* **TASK TO CARRY OUT**
Find the line holding "atExecute_fetchAddr, atExecute_ir, atExecute_pending]" in the entries below. Give it again exactly, along with every line after it up to and including the line holding "simp only [iteration, if_pos hrun, hquit]".

[SUPPLIED RECORDS — start]

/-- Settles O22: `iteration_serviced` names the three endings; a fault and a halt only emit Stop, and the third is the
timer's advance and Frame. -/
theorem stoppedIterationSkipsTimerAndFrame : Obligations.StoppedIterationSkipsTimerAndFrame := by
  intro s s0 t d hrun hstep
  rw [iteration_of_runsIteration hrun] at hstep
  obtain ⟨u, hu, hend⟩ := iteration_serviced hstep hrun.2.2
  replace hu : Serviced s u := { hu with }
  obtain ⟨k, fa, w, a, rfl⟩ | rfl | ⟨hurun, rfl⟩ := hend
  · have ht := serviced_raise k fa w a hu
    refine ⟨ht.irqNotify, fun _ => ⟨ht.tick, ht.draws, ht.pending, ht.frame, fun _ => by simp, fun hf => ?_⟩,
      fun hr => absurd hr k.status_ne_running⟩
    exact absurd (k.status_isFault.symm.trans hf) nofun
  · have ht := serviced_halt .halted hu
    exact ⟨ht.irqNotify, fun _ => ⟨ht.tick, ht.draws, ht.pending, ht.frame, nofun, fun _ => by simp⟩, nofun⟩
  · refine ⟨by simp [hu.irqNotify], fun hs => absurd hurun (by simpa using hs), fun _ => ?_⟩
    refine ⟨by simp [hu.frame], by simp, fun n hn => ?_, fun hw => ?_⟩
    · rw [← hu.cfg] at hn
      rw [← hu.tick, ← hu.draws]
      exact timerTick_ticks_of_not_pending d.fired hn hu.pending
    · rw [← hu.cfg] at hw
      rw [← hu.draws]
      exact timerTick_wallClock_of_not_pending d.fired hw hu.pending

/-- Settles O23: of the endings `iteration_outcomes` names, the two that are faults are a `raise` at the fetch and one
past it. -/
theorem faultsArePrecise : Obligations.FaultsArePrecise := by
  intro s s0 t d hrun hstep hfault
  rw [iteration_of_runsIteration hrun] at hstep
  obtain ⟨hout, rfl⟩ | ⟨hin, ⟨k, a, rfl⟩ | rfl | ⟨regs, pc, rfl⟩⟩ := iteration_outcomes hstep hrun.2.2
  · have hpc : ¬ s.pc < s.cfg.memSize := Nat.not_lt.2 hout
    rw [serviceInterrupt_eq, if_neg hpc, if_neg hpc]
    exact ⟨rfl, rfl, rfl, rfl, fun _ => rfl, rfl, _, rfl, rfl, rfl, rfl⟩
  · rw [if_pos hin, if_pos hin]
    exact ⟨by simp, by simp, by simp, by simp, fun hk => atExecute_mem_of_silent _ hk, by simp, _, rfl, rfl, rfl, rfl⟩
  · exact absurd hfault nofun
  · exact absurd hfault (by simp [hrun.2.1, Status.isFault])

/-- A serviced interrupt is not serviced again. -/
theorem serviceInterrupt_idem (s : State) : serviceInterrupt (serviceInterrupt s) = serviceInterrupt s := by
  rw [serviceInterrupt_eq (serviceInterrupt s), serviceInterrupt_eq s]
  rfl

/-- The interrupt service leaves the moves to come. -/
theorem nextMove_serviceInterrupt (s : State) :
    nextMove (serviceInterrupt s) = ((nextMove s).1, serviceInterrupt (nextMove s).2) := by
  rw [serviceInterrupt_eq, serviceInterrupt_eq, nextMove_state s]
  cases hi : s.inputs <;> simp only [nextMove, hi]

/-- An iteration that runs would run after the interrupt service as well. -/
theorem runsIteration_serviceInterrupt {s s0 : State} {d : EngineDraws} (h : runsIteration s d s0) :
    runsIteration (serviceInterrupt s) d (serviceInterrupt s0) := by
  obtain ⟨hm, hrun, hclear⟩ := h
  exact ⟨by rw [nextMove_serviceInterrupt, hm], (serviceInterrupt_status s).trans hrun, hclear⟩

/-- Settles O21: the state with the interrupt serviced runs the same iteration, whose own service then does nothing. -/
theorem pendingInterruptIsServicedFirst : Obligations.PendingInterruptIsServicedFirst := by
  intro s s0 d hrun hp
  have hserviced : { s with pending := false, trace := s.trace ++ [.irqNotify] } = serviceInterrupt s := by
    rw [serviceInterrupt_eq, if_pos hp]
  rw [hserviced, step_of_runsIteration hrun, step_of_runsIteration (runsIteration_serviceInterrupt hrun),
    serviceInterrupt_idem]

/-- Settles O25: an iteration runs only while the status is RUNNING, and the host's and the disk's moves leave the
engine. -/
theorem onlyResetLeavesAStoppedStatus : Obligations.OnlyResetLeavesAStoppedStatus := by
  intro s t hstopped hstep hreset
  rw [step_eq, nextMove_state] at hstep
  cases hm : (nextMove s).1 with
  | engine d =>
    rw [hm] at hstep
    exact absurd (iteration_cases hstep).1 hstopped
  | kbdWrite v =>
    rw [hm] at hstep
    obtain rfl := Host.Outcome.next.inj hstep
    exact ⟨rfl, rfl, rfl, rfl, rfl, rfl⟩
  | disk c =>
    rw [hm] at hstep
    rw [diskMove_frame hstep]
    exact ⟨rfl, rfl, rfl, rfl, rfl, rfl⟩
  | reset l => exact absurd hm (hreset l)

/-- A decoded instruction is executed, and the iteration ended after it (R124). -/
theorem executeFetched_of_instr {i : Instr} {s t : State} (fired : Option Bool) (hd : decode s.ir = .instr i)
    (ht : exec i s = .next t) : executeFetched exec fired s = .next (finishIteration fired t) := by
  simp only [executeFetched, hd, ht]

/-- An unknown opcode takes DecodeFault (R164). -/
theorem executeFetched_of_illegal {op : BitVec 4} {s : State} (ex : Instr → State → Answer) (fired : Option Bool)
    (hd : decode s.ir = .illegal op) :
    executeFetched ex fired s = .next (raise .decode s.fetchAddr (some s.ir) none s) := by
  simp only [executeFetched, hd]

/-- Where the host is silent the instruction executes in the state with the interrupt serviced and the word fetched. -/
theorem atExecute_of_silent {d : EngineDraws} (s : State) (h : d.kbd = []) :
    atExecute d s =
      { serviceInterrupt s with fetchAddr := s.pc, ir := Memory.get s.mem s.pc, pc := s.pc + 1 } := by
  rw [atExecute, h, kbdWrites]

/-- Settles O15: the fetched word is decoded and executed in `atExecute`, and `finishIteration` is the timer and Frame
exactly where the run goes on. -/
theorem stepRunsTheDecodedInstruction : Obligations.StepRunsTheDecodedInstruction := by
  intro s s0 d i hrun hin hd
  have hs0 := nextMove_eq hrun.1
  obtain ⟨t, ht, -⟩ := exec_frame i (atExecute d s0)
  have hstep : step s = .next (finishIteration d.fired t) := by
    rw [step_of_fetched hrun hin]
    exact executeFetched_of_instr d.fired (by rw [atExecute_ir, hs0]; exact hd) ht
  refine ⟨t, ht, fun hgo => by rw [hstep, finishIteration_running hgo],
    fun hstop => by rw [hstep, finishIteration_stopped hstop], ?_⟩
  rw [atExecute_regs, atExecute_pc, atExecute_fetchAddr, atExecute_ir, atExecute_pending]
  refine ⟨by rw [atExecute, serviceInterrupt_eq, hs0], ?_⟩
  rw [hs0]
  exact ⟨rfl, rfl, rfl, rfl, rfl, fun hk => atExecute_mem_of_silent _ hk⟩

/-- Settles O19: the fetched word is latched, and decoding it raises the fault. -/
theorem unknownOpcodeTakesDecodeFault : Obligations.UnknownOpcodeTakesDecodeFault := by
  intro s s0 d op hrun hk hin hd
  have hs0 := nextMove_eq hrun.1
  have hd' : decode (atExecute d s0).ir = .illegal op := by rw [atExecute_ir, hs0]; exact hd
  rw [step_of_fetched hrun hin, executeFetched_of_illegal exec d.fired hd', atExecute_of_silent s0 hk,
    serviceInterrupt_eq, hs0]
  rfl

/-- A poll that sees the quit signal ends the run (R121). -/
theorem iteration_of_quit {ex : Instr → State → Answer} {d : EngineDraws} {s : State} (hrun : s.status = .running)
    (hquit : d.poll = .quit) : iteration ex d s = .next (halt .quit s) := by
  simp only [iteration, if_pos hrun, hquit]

[SUPPLIED RECORDS — finish]
[SUPPLIED RECORDS — start]

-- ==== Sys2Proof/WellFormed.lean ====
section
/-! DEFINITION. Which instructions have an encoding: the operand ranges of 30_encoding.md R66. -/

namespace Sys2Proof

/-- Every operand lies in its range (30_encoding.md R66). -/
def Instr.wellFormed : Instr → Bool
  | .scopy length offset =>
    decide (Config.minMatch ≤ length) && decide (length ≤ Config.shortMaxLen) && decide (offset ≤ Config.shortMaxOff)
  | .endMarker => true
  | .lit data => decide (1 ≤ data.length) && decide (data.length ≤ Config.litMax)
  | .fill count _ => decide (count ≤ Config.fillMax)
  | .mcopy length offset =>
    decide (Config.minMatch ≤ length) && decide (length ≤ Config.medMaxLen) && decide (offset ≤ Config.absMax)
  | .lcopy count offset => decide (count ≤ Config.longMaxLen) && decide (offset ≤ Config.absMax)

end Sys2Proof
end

[SUPPLIED RECORDS — finish]
[SUPPLIED RECORDS — start]

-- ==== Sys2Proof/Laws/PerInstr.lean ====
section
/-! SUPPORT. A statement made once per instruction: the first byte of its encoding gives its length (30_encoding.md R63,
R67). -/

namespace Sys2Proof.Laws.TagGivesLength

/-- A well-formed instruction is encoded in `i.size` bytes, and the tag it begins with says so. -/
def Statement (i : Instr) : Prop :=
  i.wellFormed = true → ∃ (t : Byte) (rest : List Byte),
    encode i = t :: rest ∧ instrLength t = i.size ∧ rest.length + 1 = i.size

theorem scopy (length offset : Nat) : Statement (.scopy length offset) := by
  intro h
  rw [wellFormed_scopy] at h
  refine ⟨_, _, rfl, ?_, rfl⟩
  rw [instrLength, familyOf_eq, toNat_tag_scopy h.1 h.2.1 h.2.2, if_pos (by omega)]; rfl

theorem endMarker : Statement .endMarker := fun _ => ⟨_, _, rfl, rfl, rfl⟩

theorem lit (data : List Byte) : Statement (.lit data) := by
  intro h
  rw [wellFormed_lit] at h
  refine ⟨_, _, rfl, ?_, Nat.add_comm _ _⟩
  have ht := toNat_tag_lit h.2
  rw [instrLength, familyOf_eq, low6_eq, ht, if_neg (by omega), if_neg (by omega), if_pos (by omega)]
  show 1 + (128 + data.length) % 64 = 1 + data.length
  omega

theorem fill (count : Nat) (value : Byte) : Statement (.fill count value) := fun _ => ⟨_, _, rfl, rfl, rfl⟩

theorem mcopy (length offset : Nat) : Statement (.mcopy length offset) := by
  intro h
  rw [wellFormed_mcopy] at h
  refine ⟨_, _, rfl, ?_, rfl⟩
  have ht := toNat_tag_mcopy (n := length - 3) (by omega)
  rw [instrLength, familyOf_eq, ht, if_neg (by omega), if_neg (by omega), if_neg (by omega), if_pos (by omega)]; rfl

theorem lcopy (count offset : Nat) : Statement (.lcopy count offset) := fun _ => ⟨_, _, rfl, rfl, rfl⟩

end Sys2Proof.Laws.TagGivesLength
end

[SUPPLIED RECORDS — finish]

* **ANSWER SECTION**
  rw [atExecute_regs, atExecute_pc, atExecute_fetchAddr, atExecute_ir, atExecute_pending]
  refine ⟨by rw [atExecute, serviceInterrupt_eq, hs0], ?_⟩
  rw [hs0]
  exact ⟨rfl, rfl, rfl, rfl, rfl, fun hk => atExecute_mem_of_silent _ hk⟩

/-- Settles O19: the fetched word is latched, and decoding it raises the fault. -/
theorem unknownOpcodeTakesDecodeFault : Obligations.UnknownOpcodeTakesDecodeFault := by
  intro s s0 d op hrun hk hin hd
  have hs0 := nextMove_eq hrun.1
  have hd' : decode (atExecute d s0).ir = .illegal op := by rw [atExecute_ir, hs0]; exact hd
  rw [step_of_fetched hrun hin, executeFetched_of_illegal exec d.fired hd', atExecute_of_silent s0 hk,
    serviceInterrupt_eq, hs0]
  rfl

/-- A poll that sees the quit signal ends the run (R121). -/
theorem iteration_of_quit {ex : Instr → State → Answer} {d : EngineDraws} {s : State} (hrun : s.status = .running)
    (hquit : d.poll = .quit) : iteration ex d s = .next (halt .quit s) := by
  simp only [iteration, if_pos hrun, hquit]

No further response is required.